Everything I needed to know to be Safe was that if I didn't say Yes it was rape. Oh, and blood contact transmits AIDS.

That's what they taught me.

There's this little screaming voice somewhere in the back of my heart who sees an earnest person who does not mean harm saying, "Look, but we don't know if they're teaching good information in those classes, that's reasonable concern" and ... this is the person who The System was trying to appease when it lied to me, symbolically speaking.

It's hard to respond to that rationally.

I mean, a rational voice might point out that you know exactly as much about what your school's sex ed classes are teaching the kids as you do about what they're teaching about geography or science: you have the same level of access to the handouts and research materials, the same ability to look at the school curricula, the same ability to write cranky letters to the administration about it and get it adjusted. That's a rational thing to say, a rational thing to point at.

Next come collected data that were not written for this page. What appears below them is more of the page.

-- ==== Sys2Proof/WellFormed.lean ====
section
/-! DEFINITION. Which commands are well formed: every unit, index and field an operand names is one
the spec's block has (R3, R6, R109, R378, R437, R441). The meanings are total and need none of this; it says
which terms stand for a row of the table. -/

namespace Sys2Proof

open Machine

/-- A Granary store: the packet buffers or one of twelve cluster stores (R254). -/
def storeOk : Option Nat → Bool
  | none => true
  | some n => decide (n < 12)

/-- A frame's payload has the length its header names, at most 8 KiB (R95). -/
def frameOk (f : Frame) : Bool :=
  decide (f.payload.length = bitsOf f.hdr.w0 29 16) && decide (f.payload.length ≤ 8192)

/-- A credit register of R108. -/
def regOk : CreditReg → Bool
  | .furrow f => decide (f < 16)
  | .pool => true

/-- A waiter of R270. -/
def waiterOk : QuotaWaiter → Bool
  | .ingress port furrow => decide (port < 512) && decide (furrow < 16)
  | .sow group seq chunk =>
    decide (group < 65536) && decide (seq < 4294967296) && decide (chunk < 16777216)

/-- A port mask register of R362, or REC_CFG. -/
def maskOk : Option Nat → Bool
  | none => true
  | some i => decide (i < 8)

/-- Whether a command is well formed. -/
def wellFormed : Instr → Bool
  | .registerWrite path addr _ =>
    decide (path ≤ 8) && decide (addr < 281474976710656) && decide (addr % 8 = 0)
  | .xingTimeout sender receiver => decide (sender < 205) && decide (receiver < 205)
  | .hbmRefresh stack => decide (stack < 12)
  | .d2dRetry stack => decide (stack < 12)
  | .packetHeader port _ => decide (port < 512)
  | .quotaAdmit waiter => waiterOk waiter
  | .packetTail port payload _ _ _ => decide (port < 512) && decide (payload.length ≤ 8192)
  | .packetSent port => decide (port < 512)
  | .fwdTableWrite path index _ => decide (path ≤ 8) && decide (index < 262144)
  | .ecmpSetWrite path set word _ => decide (path ≤ 8) && decide (set < 4096) && decide (word < 16)
  | .fwdHold path index => decide (path ≤ 8) && decide (index < 262144)
  | .fwdRelease path index => decide (path ≤ 8) && decide (index < 262144)
  | .fwdInvalidate path index => decide (path ≤ 8) && decide (index < 262144)
  | .fwdQuery path index => decide (path ≤ 8) && decide (index < 262144)
  | .holdTimeout port furrow => decide (port < 512) && decide (furrow < 16)
  | .occScanEnd index => decide (index < 262144)
  | .sowCopySent port => decide (port < 512)
  | .stageWrite path addr _ =>
    decide (path ≤ 8) && decide (addr < 281474976710656) && decide (addr % 8 = 0)
  | .groupCommit path group _ => decide (path ≤ 8) && decide (group < 65536)
  | .memberEntryWrite path cluster index word _ =>
    decide (path ≤ 8) && decide (cluster < 12) && decide (index < 16384) && decide (word < 4)
  | .groupAbort path group => decide (path ≤ 8) && decide (group < 65536)
  | .groupFallow path group => decide (path ≤ 8) && decide (group < 65536)
  | .groupRestore path group => decide (path ≤ 8) && decide (group < 65536)
  | .groupFree path group => decide (path ≤ 8) && decide (group < 65536)
  | .setSeq path group seq =>
    decide (path ≤ 8) && decide (group < 65536) && decide (seq < 4294967296)
  | .groupQuery path group => decide (path ≤ 8) && decide (group < 65536)
  | .reap port frame => decide (port < 512) && frameOk frame
  | .reapDeferred port frame => decide (port < 512) && frameOk frame
  | .reapExpress port frame => decide (port < 512) && frameOk frame
  | .sow port frame => decide (port < 512) && frameOk frame
  | .sowExpress port frame => decide (port < 512) && frameOk frame
  | .sowRequest port frame => decide (port < 512) && frameOk frame
  | .completion port frame => decide (port < 512) && frameOk frame
  | .contributionAdmit port furrow => decide (port < 512) && decide (furrow < 16)
  | .openingPacketAdmit port furrow => decide (port < 512) && decide (furrow < 16)
  | .stragglerTimeout group seq => decide (group < 65536) && decide (seq < 4294967296)
  | .settleTimeout group seq => decide (group < 65536) && decide (seq < 4294967296)
  | .drillRunEnd cluster core _ _ => decide (cluster < 12) && decide (core < 9)
  | .noJudgeTimeout group seq chunk =>
    decide (group < 65536) && decide (seq < 4294967296) && decide (chunk < 16777216)
  | .fbkEntryCommit path stack entry _ =>
    decide (path ≤ 8) && decide (stack < 12) && decide (entry < 32768)
  | .hbmWindowWrite path stack offset _ =>
    decide (path ≤ 8) && decide (stack < 12)
      && decide (offset < 68719476736) && decide (offset % 8 = 0)
  | .hypArm path stack block _ => decide (path ≤ 8) && decide (stack < 12) && decide (block < 1024)
  | .passStart stack => decide (stack < 12)
  | .entryPassDone stack => decide (stack < 12)
  | .secondEncodingEnd stack => decide (stack < 12)
  | .tillerGroupComplete stack tiller _ _ => decide (stack < 12) && decide (tiller < 16)
  | .patrolScrub stack _ => decide (stack < 12)
  | .landingReservationResume group seq => decide (group < 65536) && decide (seq < 4294967296)
  | .localVerdictSend plot => decide (plot < 4096)
  | .entryActivate path stack entry =>
    decide (path ≤ 8) && decide (stack < 12) && decide (entry < 32768)
  | .entryFallow path stack entry =>
    decide (path ≤ 8) && decide (stack < 12) && decide (entry < 32768)
  | .entryFree path stack entry =>
    decide (path ≤ 8) && decide (stack < 12) && decide (entry < 32768)
  | .releaseVersion path stack plot =>
    decide (path ≤ 8) && decide (stack < 12) && decide (plot < 4096)
  | .passHold path stack plot => decide (path ≤ 8) && decide (stack < 12) && decide (plot < 4096)
  | .passRelease path stack plot => decide (path ≤ 8) && decide (stack < 12) && decide (plot < 4096)
  | .rebuildSown path stack entry =>
    decide (path ≤ 8) && decide (stack < 12) && decide (entry < 32768)
  | .entryQuery path stack entry =>
    decide (path ≤ 8) && decide (stack < 12) && decide (entry < 32768)
  | .verdict port frame => decide (port < 512) && frameOk frame
  | .verdictEntryWrite path stack plot word _ =>
    decide (path ≤ 8) && decide (stack < 12) && decide (plot < 4096) && decide (word < 8)
  | .verdictStart path stack plot =>
    decide (path ≤ 8) && decide (stack < 12) && decide (plot < 4096)
  | .verdictFallow path stack plot =>
    decide (path ≤ 8) && decide (stack < 12) && decide (plot < 4096)
  | .verdictFree path stack plot => decide (path ≤ 8) && decide (stack < 12) && decide (plot < 4096)
  | .resolve path stack plot => decide (path ≤ 8) && decide (stack < 12) && decide (plot < 4096)
  | .skipNext path stack plot => decide (path ≤ 8) && decide (stack < 12) && decide (plot < 4096)
  | .verdictQuery path stack plot =>
    decide (path ≤ 8) && decide (stack < 12) && decide (plot < 4096)
  | .oscaleWrite path group word _ =>
    decide (path ≤ 8) && decide (group < 65536) && decide (word < 16)
  | .advanceFetch cluster plot _ => decide (cluster < 12) && decide (plot < 4096)
  | .advPlotWrite path cluster plot _ =>
    decide (path ≤ 8) && decide (cluster < 12) && decide (plot < 4096)
  | .turnSlotWrite path stack slot word _ =>
    decide (path ≤ 8) && decide (stack < 12) && decide (slot < 64) && decide (word < 4)
  | .turnArm path stack slot => decide (path ≤ 8) && decide (stack < 12) && decide (slot < 64)
  | .turnAbort path stack slot => decide (path ≤ 8) && decide (stack < 12) && decide (slot < 64)
  | .turnRestart path stack slot => decide (path ≤ 8) && decide (stack < 12) && decide (slot < 64)
  | .turnFinish path stack slot => decide (path ≤ 8) && decide (stack < 12) && decide (slot < 64)
  | .turnQuery path stack slot => decide (path ≤ 8) && decide (stack < 12) && decide (slot < 64)
  | .page port frame => decide (port < 512) && frameOk frame
  | .done port frame => decide (port < 512) && frameOk frame
  | .verifyingEnd stack slot => decide (stack < 12) && decide (slot < 64)
  | .confirm port frame => decide (port < 512) && frameOk frame
  | .reject port frame _ => decide (port < 512) && frameOk frame
  | .peerAbort port frame => decide (port < 512) && frameOk frame
  | .turnoverTimeout stack slot => decide (stack < 12) && decide (slot < 64)
  | .doneTimeout stack slot => decide (stack < 12) && decide (slot < 64)
  | .notArmedResend stack slot => decide (stack < 12) && decide (slot < 64)
  | .granaryAlloc store owner plot furrow _ =>
    storeOk store && decide (owner < 16384) && decide (plot < 4096) && decide (furrow < 16)
  | .ownerClear store owner pointer _ =>
    storeOk store && decide (owner < 16384) && decide (pointer < 4294967296)
  | .gleanerPass _ _ => true
  | .listRebuildEnd manager cls => decide (manager < 20) && decide (cls < 8)
  | .gleanCfgWrite path _ => decide (path ≤ 8)
  | .grnErrRead path => decide (path ≤ 8)
  | .creditConfigWrite path port reg _ => decide (path ≤ 8) && decide (port < 512) && regOk reg
  | .schedulerDecision port _ => decide (port < 512)
  | .refill => true
  | .shaperWrite path port furrow word _ =>
    decide (path ≤ 8) && decide (port < 512) && decide (furrow < 16) && decide (word < 4)
  | .policerSlotWrite path port slot word _ =>
    decide (path ≤ 8) && decide (port < 512) && decide (slot < 16) && decide (word < 4)
  | .adaptationConverged lane => decide (lane < 512)
  | .headerLock lane _ peerLane => decide (lane < 512) && decide (peerLane < 32)
  | .headerLoss lane => decide (lane < 512)
  | .countdownStart lane => decide (lane < 512)
  | .countdownEnd lane => decide (lane < 512)
  | .markerCheck lane _ _ => decide (lane < 512)
  | .attemptTimeout lane => decide (lane < 512)
  | .lockLoss lane => decide (lane < 512)
  | .relockTimeout lane => decide (lane < 512)
  | .portWaitExpiry port => decide (port < 512)
  | .capabilitySend port => decide (port < 512)
  | .capabilityReceived port record _ => decide (port < 512) && decide (record.length ≤ 4096)
  | .capTimeout port => decide (port < 512)
  | .rateStepFailed port => decide (port < 512)
  | .widthChange port => decide (port < 512)
  | .portDown port => decide (port < 512)
  | .controlSilent port => decide (port < 512)
  | .retryUnit port seq _ => decide (port < 512) && decide (seq < 4096)
  | .retryNak port expect => decide (port < 512) && decide (expect < 4096)
  | .replay port first => decide (port < 512) && decide (first < 4096)
  | .nakRepeat port => decide (port < 512)
  | .retryTimeout port => decide (port < 512)
  | .creditA port ack rxMask ret =>
    decide (port < 512) && decide (ack < 4096)
      && decide (rxMask < 65536) && decide (ret.length = 7)
  | .creditB port ack rxMask ret hints =>
    decide (port < 512) && decide (ack < 4096) && decide (rxMask < 65536)
      && decide (ret.length = 6) && decide (hints.length = 8)
  | .portRestart path port => decide (path ≤ 8) && decide (port < 512)
  | .portFallow path port => decide (path ≤ 8) && decide (port < 512)
  | .portRestore path port => decide (path ≤ 8) && decide (port < 512)
  | .portTest path port => decide (path ≤ 8) && decide (port < 512)
  | .endTest path port => decide (path ≤ 8) && decide (port < 512)
  | .retrain path lane => decide (path ≤ 8) && decide (lane < 512)
  | .clearFailed path lane => decide (path ≤ 8) && decide (lane < 512)
  | .clearPrbs path lane => decide (path ≤ 8) && decide (lane < 512)
  | .laneTestWrite path lane _ => decide (path ≤ 8) && decide (lane < 512)
  | .prbsLock lane => decide (lane < 512)
  | .prbsLockLoss lane _ => decide (lane < 512)
  | .strapAccept _ => true
  | .strapChanged _ => true
  | .plotCommit path plot _ => decide (path ≤ 8) && decide (plot < 4096)
  | .plotActivate path plot => decide (path ≤ 8) && decide (plot < 4096)
  | .plotFallow path plot => decide (path ≤ 8) && decide (plot < 4096)
  | .plotFree path plot => decide (path ≤ 8) && decide (plot < 4096)
  | .plotQuery path plot => decide (path ≤ 8) && decide (plot < 4096)
  | .plotFenceWrite path port index _ =>
    decide (path ≤ 8) && decide (port < 512) && decide (index < 64)
  | .roleOfWrite path _ => decide (path ≤ 8)
  | .adopt path => decide (path ≤ 8)
  | .standDown path => decide (path ≤ 8)
  | .yieldEpoch => true
  | .yieldConfigWrite path index _ => decide (path ≤ 8) && decide (index < 3)
  | .drillWatchWrite path cluster core _ =>
    decide (path ≤ 8) && decide (cluster < 12) && decide (core < 9)
  | .hubWatchWrite path cluster _ => decide (path ≤ 8) && decide (cluster < 12)
  | .journalWrite => true
  | .recCfgWrite path maskIndex _ => decide (path ≤ 8) && maskOk maskIndex
  | .recStart path => decide (path ≤ 8)
  | .recStop path => decide (path ≤ 8)
  | .recReplay path => decide (path ≤ 8)
  | .replayAbort path => decide (path ≤ 8)
  | .recClear path => decide (path ≤ 8)
  | .replayInstance group seq => decide (group < 65536) && decide (seq < 4294967296)
  | .replayDone => true
  | .strikeExpiry _ index => decide (index < 512)
  | .migrationDone core cycles => decide (core < 108) && decide (cycles < 4294967296)
  | .ledgerWriteRetry _ => true
  | .fieldTestStart cluster => decide (cluster < 12)
  | .fieldTestEnd cluster _ => decide (cluster < 12)
  | .drainTimeout _ index => decide (index < 512)
  | .retire path kind unit => decide (path ≤ 8) && decide (kind < 16) && decide (unit < 4096)
  | .reinstate path kind unit => decide (path ≤ 8) && decide (kind < 16) && decide (unit < 4096)
  | .testNow path kind unit => decide (path ≤ 8) && decide (kind < 16) && decide (unit < 4096)
  | .fltQuery path kind unit => decide (path ≤ 8) && decide (kind < 16) && decide (unit < 4096)
  | .porAssert => true
  | .porRelease => true
  | .warmResetAssert => true
  | .warmResetRelease => true
  | .startupStepComplete _ => true
  | .startupStepTimeout _ => true
  | .flashWrite path flash offset _ =>
    decide (path ≤ 8) && decide (flash < 2)
      && decide (offset < 67108864) && decide (offset % 8 = 0)
  | .quote path => decide (path ≤ 8)
  | .quoteDone _ => true
  | .verifyCopy path => decide (path ≤ 8)
  | .verifyCopyDone _ _ => true
  | .programSlot path slot => decide (path ≤ 8) && decide (slot < 4)
  | .revokeSlot path slot => decide (path ≤ 8) && decide (slot < 4)
  | .slotFusesDone => true
  | .fieldOrder port frame => decide (port < 512) && frameOk frame
  | .hitchLaneLock lane => decide (lane < 2)
  | .hitchLaneLockLoss lane => decide (lane < 2)
  | .hello _ => true
  | .hitchRead _ => true
  | .hitchWrite _ => true
  | .eventFrame => true
  | .freeze path group => decide (path ≤ 8) && decide (group < 16)
  | .thaw path group => decide (path ≤ 8) && decide (group < 16)
  | .freezeAll path => decide (path ≤ 8)
  | .snapshotTaken group => decide (group < 9)
  | .selfThaw group => decide (group < 9)
  | .railFault rail => decide (rail < 16)
  | .avsUpdate millivolts _ => decide (millivolts < 4096)
  | .sdrefLoss quadrant => decide (quadrant < 4)
  | .sdrefReturn quadrant => decide (quadrant < 4)
  | .sysclkLoss => true
  | .sensorSample _ => true
  | .thermalThrottle => true
  | .droopStretch core => decide (core < 108)
  | .thermTrip => true
  | .alertClear path _ => decide (path ≤ 8)
  | .tapExtest _ => true
  | .tapSamplePreload _ => true
  | .tapBypass => true
  | .tapIdcode => true
  | .tapPacketAccess _ => true
  | .railReturn rail => decide (rail < 16)
  | .pllLockLoss island => decide (island < 205)
  | .pllRelock island => decide (island < 205)
  | .flashProgramDone flash _ => decide (flash < 2)
  | .sowVersionReadDone group seq => decide (group < 65536) && decide (seq < 4294967296)
  | .svnAdvanceDone => true

end Sys2Proof
end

But of course learning where Madagascar is isn't as fucking terrifying as learning where the clitoris is, and the existence of electrons doesn't hold a candle to the danger of the existence of gay people.

And I can't be rational about this. There's this little chunk of my psyche that responds to the Dutiful Parent With Concerns as if it were the great oceanic beast come lurching up to devour the virgin sacrifice where The System left her bound and vulnerable to pay for its hubris. I can't be rational, with my heart tasting of sea spray and terror.